Prehistoric Digital Poetry: An Archaeology of Forms, 1959–1995
- Author: C. T. Funkouser
- Language: English
- Subject: History of digital poetry
- Genre: Non-fiction, literary criticism
- Publisher: University of Alabama Press
- Publication date: 2007
- Media type: Hardcover, paperback, ebook
- Pages: 408
- ISBN: 0-8173-5422-0

= Prehistoric Digital Poetry =

2007 book about early digital poetry by C. T. Funkhouser

Prehistoric Digital Poetry: An Archaeology of Forms, 1959–1995 is a nonfiction book by C. T. Funkhouser. It provides documentation and literary criticism of early forms of electronic literature and digital poetry, many of which are no longer accessible. It was published in 2007 by the University of Alabama Press, Tuscaloosa, Alabama, United States.

==Structure==
Christoper Thompson Funkhouser's book is divided into five distinct sections: Introduction, Origination, Visual and Kinetic Design Poems, Hypertext and Hypermedia, Alternative Arrangements, Techniques Enabled. There are also two Appendices (Appendix A, and Appendix B), as well as Acknowledgments and text Notes.

The Introduction to the book deals largely in generalities, seeking to lay out a basic definition and conception of digital poetry before moving into the examination of individual digital works.
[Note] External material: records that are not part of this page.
-- ==== Sys2Proof/Laws/KeepsModes.lean ====
section
/-! SUPPORT. Which parts of the device an operation can change: configuration, resets, updates and modes. -/

namespace Sys2Proof.Machine

set_option Elab.async false

theorem Dev.imageDefaults_keeps (d : Dev) : d.Keeps d.imageDefaults Part.registers := by
  refine Dev.Keeps.rfl.of_regs fun a ha => ?_
  exact absurd (Part.isIn_iff.1 (contains_regPart (l := Part.registers) (Eq.refl true) a)) ha

theorem Dev.imageAbsent_keeps (d : Dev) : d.Keeps d.imageAbsent Part.registers := by
  refine Dev.Keeps.rfl.of_regs fun a ha => ?_
  exact absurd (Part.isIn_iff.1 (contains_regPart (l := Part.registers) (Eq.refl true) a)) ha

theorem Dev.kindDefaults_keeps (d : Dev) (given : List Nat) : d.Keeps (d.kindDefaults given) [.rVeh] := by
  unfold Dev.kindDefaults
  repeat' first | with_reducible exact Dev.Keeps.rfl | ((with_reducible apply Part.within_goal); exact Eq.refl true) | ((with_reducible apply Part.isIn_goal); first | exact Eq.refl true | exact contains_of (regPart_vehCfg (Nat.lt_of_lt_of_le (Fin.isLt _) (by decide))) (Eq.refl true) | exact contains_of (regPart_vehXStop (Nat.lt_of_lt_of_le (Fin.isLt _) (by decide))) (Eq.refl true)) | with_reducible apply Dev.Keeps.setField | with_reducible apply Dev.Keeps.each | with_reducible apply Dev.Keeps.ite | with_reducible intro _ | extract_lets

theorem Dev.imageRegs_keeps (d : Dev) (es : List (Nat × Word)) : d.Keeps (d.imageRegs es) Part.registers := by
  unfold Dev.imageRegs
  repeat' first | with_reducible exact Dev.Keeps.rfl | ((with_reducible apply Part.within_goal); exact Eq.refl true) | ((with_reducible apply Part.isIn_goal); first | exact Eq.refl true | with_reducible apply contains_regPart) | with_reducible apply Dev.Keeps.via (Dev.imageDefaults_keeps _) | with_reducible apply Dev.Keeps.via (Dev.kindDefaults_keeps _ _) | with_reducible apply Dev.Keeps.setReg | with_reducible apply Dev.Keeps.each | with_reducible intro _ | extract_lets | split | (dsimp +zetaDelta only; split)

theorem Dev.loadImage_keeps (d : Dev) : d.Keeps (d.loadImage) (.tenants :: .sec :: .cfg :: .recorder :: Part.registers) := by
  unfold Dev.loadImage
  repeat' first | with_reducible exact Dev.Keeps.rfl | ((with_reducible apply Part.within_goal); exact Eq.refl true) | ((with_reducible apply Part.isIn_goal); first | exact Eq.refl true | with_reducible apply contains_regPart) | with_reducible apply Dev.Keeps.via (Dev.onCfg_keeps _ _) | with_reducible apply Dev.Keeps.via (Dev.onSec_keeps _ _) | with_reducible apply Dev.Keeps.via (Dev.imageAbsent_keeps _) | with_reducible apply Dev.Keeps.via (Dev.imageRegs_keeps _ _) | with_reducible apply Dev.Keeps.setReg | with_reducible apply Dev.Keeps.raise | with_reducible apply Dev.Keeps.raiseAlways | with_reducible apply Dev.Keeps.each | with_reducible apply Dev.Keeps.ite | with_reducible intro _ | extract_lets | with_reducible apply Dev.Keeps.to_tenants

theorem Dev.fnStat_keeps (d : Dev) (refuse : Nat) (fn : Byte) (inst : BitVec 10) : d.Keeps (d.fnStat refuse fn inst) [.cfg] := by
  unfold Dev.fnStat
  repeat' first | with_reducible exact Dev.Keeps.rfl | ((with_reducible apply Part.within_goal); exact Eq.refl true) | ((with_reducible apply Part.isIn_goal); exact Eq.refl true) | with_reducible apply Dev.Keeps.via (Dev.onCfg_keeps _ _)

theorem Dev.setSlot_keeps (d : Dev) (k : Fin 16) (h : Option HoldSlot) : d.Keeps (d.setSlot k h) [.cfg] := by
  unfold Dev.setSlot
  repeat' first | with_reducible exact Dev.Keeps.rfl | ((with_reducible apply Part.within_goal); exact Eq.refl true) | ((with_reducible apply Part.isIn_goal); exact Eq.refl true) | with_reducible apply Dev.Keeps.via (Dev.onCfg_keeps _ _)
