-- ==== Sys2Proof/Laws/KeepsSecurity.lean ====
section
/-! SUPPORT. Which parts of the device an operation can change: authorization, security, tags, the grid and holds. -/

namespace Sys2Proof.Machine

set_option Elab.async false

theorem Dev.stepDemand_keeps (d : Dev) : d.Keeps (d.stepDemand) [.lbill] := by
  unfold Dev.stepDemand
  repeat' first | with_reducible exact Dev.Keeps.rfl | ((with_reducible apply Part.within_goal); exact Eq.refl true) | ((with_reducible apply Part.isIn_goal); exact Eq.refl true) | with_reducible apply Dev.Keeps.via (Dev.onBill_keeps _ _ _) | with_reducible apply Dev.Keeps.each | with_reducible intro _

theorem Dev.applyTime_keeps (d0 : Dev) (us leap : Nat) : d0.Keeps (d0.applyTime us leap) (.alloc :: Part.lap) := by
  unfold Dev.applyTime
  repeat' first | with_reducible exact Dev.Keeps.rfl | ((with_reducible apply Part.within_goal); exact Eq.refl true) | ((with_reducible apply Part.isIn_goal); exact Eq.refl true) | with_reducible apply Dev.Keeps.via (Dev.lapFirst_keeps _) | with_reducible apply Dev.Keeps.via (Dev.setBudget_keeps _) | with_reducible apply Dev.Keeps.via (Dev.onPacer_keeps _ _) | with_reducible apply Dev.Keeps.via (Dev.stepDemand_keeps _) | with_reducible apply Dev.Keeps.via (Dev.closeLap_keeps _ _) | with_reducible apply Dev.Keeps.via (Dev.beginLap_keeps _) | with_reducible apply Dev.Keeps.via (Dev.mirror_keeps _) | with_reducible apply Dev.Keeps.via (Dev.periodStep_keeps _) | with_reducible apply Dev.Keeps.via (Dev.flagClosedLap_keeps _ _) | with_reducible apply Dev.Keeps.raise | with_reducible apply Dev.Keeps.ite | with_reducible intro _ | extract_lets

theorem Dev.applyCredential_keeps (d : Dev) (n : LinkId) (h : HeldCredential) : d.Keeps (d.applyCredential n h) (.out :: .veh :: .rVeh :: Part.lap) := by
  unfold Dev.applyCredential
  repeat' first | with_reducible exact Dev.Keeps.rfl | ((with_reducible apply Part.within_goal); exact Eq.refl true) | ((with_reducible apply Part.isIn_goal); exact Eq.refl true) | with_reducible apply Dev.Keeps.via (Dev.onVeh_keeps _ _ _) | with_reducible apply Dev.Keeps.via (Dev.startSession_keeps _ _ _) | with_reducible apply Dev.Keeps.ite | with_reducible intro _

theorem Dev.refuseOutlet_keeps (d : Dev) (n : LinkId) (code : Nat) : d.Keeps (d.refuseOutlet n code) [.sec, .recorder, .veh, .rVeh] := by
  unfold Dev.refuseOutlet
  repeat' first | with_reducible exact Dev.Keeps.rfl | ((with_reducible apply Part.within_goal); exact Eq.refl true) | ((with_reducible apply Part.isIn_goal); first | exact Eq.refl true | exact contains_of (regPart_vehEvents (Nat.lt_of_lt_of_le (Fin.isLt _) (by decide))) (Eq.refl true)) | with_reducible apply Dev.Keeps.via (Dev.endAttempt_keeps _ _ _) | with_reducible apply Dev.Keeps.via (Dev.answer_keeps _ _ _) | with_reducible apply Dev.Keeps.raise | with_reducible apply Dev.Keeps.ite | with_reducible intro _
Here Funkhouser also deals with critiques and alternate definitions of digital poetry from writers and theorists other than himself.

The Origins section gives a detailed account of the progression of digital poetry from early computer experiments and tests, performed by a select few individuals, into the earliest forms of computer permutation writing and text generation.

Visual and Kinetic Design Poems deals primarily with works built on font and text formatting. He provides a number of examples similar to the concrete poets of the first half of the 20th century, along with discussions of typology and text manipulation.

The Hypertext and Hypermedia chapter of the book deals primarily with text and media links and their integration into digital poetics.

Alternative Arrangements is an examination of internet writing collectives and communities built around computer networks.

The final chapter of the book entitled Techniques Enabled focuses primarily on the ways in which technology can be advanced purely for the sake of digital poetry. That is to say the last chapter of the book discusses the ways in which digital poets are developing new software and pushing the limits of their computers' functionality in search of new forms of technological expression.

== Reception ==
Prehistoric Digital Poetry received generally positive reviews, with reviewers emphasising the value of its documentation of already-lost works of electronic literature. Jed Rasula calls it an "immensely informative study". Alan Golding writes that it "lays out in usefully illustrated detail the early history of com- puter poems and their connections to “precomputerized poetry”, using the arrival of the World Wide Web as its cutoff point." Stephanie Boluk writes that the book's documentation of works that are almost forgotten and may soon only be documented through the screenshots in this book is both sad and of great value, and that the book "conveys that it is not only technologies, but also theoretical constructs that have an accelerated obsolescence in the field of digital literature."